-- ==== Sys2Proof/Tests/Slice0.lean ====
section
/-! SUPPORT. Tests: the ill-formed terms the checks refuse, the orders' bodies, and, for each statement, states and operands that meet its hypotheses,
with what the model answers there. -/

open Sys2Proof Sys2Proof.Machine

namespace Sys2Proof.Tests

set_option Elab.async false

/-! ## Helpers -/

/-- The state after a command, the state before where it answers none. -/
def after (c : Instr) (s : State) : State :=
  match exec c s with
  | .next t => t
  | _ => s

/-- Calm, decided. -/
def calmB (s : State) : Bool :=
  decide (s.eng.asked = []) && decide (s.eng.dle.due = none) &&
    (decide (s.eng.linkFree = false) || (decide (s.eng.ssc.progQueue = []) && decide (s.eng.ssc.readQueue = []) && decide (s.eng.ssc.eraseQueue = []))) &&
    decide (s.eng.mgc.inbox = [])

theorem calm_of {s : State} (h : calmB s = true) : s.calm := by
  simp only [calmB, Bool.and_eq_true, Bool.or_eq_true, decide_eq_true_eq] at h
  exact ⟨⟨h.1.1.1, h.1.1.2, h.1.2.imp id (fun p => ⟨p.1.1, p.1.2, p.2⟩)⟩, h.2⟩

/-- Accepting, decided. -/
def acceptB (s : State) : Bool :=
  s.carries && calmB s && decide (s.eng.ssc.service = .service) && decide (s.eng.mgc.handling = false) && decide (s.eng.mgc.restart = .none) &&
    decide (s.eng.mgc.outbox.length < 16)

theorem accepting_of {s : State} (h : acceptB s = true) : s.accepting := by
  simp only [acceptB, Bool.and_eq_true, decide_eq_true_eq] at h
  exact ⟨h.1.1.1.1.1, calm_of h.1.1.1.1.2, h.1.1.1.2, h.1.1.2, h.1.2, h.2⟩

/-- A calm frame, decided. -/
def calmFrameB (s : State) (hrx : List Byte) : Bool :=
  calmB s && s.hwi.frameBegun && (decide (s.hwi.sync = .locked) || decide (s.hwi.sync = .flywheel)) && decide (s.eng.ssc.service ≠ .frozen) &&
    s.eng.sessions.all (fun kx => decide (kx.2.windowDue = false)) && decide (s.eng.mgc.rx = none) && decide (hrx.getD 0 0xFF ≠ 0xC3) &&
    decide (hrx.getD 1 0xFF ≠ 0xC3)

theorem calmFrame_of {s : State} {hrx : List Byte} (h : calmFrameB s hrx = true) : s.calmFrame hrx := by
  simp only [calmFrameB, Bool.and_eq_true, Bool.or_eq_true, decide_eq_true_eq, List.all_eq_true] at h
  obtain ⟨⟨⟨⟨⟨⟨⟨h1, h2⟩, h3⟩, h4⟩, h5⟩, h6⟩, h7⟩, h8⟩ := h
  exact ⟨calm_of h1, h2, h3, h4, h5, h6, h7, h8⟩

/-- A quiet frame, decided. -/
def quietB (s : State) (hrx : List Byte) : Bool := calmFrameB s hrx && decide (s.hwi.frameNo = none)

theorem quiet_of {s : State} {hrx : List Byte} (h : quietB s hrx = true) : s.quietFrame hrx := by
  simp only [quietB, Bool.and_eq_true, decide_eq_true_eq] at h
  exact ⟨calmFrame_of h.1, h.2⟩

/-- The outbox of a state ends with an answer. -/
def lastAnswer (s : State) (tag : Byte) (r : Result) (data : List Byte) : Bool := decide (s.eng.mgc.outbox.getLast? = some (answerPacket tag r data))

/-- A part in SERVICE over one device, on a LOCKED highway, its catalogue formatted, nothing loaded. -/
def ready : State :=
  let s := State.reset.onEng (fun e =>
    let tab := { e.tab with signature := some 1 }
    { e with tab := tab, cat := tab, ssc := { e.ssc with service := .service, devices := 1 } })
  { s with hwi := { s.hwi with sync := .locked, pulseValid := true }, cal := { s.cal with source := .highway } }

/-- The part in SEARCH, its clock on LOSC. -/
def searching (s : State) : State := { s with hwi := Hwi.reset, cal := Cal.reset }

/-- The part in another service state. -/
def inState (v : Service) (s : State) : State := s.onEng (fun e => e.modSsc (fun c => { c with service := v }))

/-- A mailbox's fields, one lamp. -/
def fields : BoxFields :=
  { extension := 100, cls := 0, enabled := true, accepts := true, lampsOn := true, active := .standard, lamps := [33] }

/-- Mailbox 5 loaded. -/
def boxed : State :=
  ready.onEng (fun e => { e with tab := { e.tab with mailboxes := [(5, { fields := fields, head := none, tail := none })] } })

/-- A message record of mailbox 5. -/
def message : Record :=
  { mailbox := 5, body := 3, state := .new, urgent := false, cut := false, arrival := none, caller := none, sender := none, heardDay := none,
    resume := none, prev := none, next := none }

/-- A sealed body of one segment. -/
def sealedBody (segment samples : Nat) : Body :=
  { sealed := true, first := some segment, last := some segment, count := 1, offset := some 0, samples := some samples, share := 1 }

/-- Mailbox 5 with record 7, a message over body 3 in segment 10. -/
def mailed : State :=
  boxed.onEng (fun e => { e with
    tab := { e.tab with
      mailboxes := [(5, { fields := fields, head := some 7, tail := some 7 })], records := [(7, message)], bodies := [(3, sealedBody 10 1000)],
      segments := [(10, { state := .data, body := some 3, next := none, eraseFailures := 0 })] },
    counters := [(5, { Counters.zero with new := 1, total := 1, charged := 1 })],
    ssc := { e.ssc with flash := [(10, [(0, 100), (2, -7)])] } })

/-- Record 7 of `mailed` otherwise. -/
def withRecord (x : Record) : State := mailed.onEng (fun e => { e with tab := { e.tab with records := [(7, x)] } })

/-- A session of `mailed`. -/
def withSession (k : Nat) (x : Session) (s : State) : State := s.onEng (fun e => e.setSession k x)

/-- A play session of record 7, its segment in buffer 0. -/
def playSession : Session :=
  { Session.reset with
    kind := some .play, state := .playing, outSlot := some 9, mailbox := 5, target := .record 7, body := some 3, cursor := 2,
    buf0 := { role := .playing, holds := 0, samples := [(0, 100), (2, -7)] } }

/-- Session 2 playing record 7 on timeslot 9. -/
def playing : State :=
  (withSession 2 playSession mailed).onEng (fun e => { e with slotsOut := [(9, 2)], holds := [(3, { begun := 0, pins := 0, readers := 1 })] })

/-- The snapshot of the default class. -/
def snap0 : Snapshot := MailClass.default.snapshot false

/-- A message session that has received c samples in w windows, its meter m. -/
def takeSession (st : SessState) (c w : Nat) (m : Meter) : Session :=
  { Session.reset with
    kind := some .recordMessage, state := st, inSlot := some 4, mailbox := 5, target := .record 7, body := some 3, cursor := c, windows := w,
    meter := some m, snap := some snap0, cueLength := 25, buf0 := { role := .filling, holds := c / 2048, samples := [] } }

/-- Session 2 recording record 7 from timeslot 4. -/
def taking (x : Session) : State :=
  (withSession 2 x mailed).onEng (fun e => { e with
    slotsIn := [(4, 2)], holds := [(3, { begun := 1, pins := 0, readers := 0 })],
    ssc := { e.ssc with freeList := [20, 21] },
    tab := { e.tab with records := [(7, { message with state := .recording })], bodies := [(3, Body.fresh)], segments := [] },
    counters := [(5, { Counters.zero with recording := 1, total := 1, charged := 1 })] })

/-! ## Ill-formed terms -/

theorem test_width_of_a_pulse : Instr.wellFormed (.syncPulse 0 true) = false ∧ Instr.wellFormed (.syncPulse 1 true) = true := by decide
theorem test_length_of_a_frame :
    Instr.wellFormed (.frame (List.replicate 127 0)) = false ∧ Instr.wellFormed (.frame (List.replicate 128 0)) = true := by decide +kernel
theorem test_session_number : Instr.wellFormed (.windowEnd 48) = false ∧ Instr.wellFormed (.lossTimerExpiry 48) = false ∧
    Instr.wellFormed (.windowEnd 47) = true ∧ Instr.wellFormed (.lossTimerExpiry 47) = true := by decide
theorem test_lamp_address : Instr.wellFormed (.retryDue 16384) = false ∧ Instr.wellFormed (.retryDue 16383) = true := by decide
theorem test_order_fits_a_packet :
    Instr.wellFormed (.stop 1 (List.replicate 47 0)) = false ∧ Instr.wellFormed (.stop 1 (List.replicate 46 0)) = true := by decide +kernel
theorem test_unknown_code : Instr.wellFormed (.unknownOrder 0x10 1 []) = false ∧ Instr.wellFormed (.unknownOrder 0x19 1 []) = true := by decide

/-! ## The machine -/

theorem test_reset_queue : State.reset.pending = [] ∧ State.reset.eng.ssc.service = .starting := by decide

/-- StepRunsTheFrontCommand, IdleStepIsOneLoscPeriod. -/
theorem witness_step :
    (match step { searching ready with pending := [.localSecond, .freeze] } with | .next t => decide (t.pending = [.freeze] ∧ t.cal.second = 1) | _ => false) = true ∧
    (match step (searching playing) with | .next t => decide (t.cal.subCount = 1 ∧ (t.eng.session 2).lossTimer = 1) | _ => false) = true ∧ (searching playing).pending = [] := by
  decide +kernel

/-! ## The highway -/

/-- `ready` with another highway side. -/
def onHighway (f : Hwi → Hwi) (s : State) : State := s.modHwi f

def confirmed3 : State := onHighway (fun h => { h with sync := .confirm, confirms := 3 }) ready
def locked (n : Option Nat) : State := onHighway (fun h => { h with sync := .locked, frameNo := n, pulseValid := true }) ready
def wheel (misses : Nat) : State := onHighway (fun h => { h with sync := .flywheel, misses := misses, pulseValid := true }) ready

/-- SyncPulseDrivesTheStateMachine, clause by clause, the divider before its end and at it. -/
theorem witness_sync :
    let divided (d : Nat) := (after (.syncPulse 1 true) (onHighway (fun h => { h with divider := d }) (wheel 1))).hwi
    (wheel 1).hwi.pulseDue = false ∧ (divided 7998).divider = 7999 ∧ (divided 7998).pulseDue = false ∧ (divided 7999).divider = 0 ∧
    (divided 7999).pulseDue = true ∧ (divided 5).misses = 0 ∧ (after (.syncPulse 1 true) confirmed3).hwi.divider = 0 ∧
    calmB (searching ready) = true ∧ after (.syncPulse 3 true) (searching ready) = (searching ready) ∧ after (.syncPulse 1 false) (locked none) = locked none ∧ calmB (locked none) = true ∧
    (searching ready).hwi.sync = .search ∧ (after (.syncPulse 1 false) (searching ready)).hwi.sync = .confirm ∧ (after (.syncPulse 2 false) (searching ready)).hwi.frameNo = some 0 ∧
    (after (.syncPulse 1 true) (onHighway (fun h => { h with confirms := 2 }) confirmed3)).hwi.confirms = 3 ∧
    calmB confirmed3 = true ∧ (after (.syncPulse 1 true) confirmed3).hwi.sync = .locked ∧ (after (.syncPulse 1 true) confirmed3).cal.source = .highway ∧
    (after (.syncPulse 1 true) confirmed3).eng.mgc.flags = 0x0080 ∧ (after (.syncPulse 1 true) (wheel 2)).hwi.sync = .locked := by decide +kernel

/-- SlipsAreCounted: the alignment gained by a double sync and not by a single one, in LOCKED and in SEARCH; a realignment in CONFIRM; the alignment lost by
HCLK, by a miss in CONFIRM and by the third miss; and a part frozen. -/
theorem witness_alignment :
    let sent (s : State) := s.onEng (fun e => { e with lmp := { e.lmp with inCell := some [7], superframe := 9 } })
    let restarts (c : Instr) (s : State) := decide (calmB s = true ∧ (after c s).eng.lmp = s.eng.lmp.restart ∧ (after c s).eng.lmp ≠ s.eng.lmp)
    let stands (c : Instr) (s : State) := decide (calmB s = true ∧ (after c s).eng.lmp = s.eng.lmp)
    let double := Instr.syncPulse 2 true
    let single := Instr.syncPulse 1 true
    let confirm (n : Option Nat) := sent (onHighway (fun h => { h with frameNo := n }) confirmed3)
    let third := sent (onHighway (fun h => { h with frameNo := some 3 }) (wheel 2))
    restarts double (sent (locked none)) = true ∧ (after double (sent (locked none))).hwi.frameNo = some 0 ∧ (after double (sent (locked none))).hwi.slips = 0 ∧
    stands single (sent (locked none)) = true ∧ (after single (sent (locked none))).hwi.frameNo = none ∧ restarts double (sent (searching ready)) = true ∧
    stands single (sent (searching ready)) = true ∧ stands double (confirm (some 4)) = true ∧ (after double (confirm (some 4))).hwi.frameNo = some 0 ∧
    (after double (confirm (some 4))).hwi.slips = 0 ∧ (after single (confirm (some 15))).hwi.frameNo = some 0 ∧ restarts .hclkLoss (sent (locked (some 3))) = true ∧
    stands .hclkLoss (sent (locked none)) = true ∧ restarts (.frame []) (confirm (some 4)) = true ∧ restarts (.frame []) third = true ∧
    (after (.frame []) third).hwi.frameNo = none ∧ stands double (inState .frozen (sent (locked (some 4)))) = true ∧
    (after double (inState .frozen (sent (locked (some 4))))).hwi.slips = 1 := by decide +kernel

━━━━

Try it: In the entries above, find the line with "service state. -/" and the line with "mailbox := 5, body", then restate word for word both of them and every line between, with nothing more.

Output for this task:
/-- The part in another service state. -/
def inState (v : Service) (s : State) : State := s.onEng (fun e => e.modSsc (fun c => { c with service := v }))

/-- A mailbox's fields, one lamp. -/
def fields : BoxFields :=
  { extension := 100, cls := 0, enabled := true, accepts := true, lampsOn := true, active := .standard, lamps := [33] }

/-- Mailbox 5 loaded. -/
def boxed : State :=
  ready.onEng (fun e => { e with tab := { e.tab with mailboxes := [(5, { fields := fields, head := none, tail := none })] } })

/-- A message record of mailbox 5. -/
def message : Record :=
  { mailbox := 5, body := 3, state := .new, urgent := false, cut := false, arrival := none, caller := none, sender := none, heardDay := none,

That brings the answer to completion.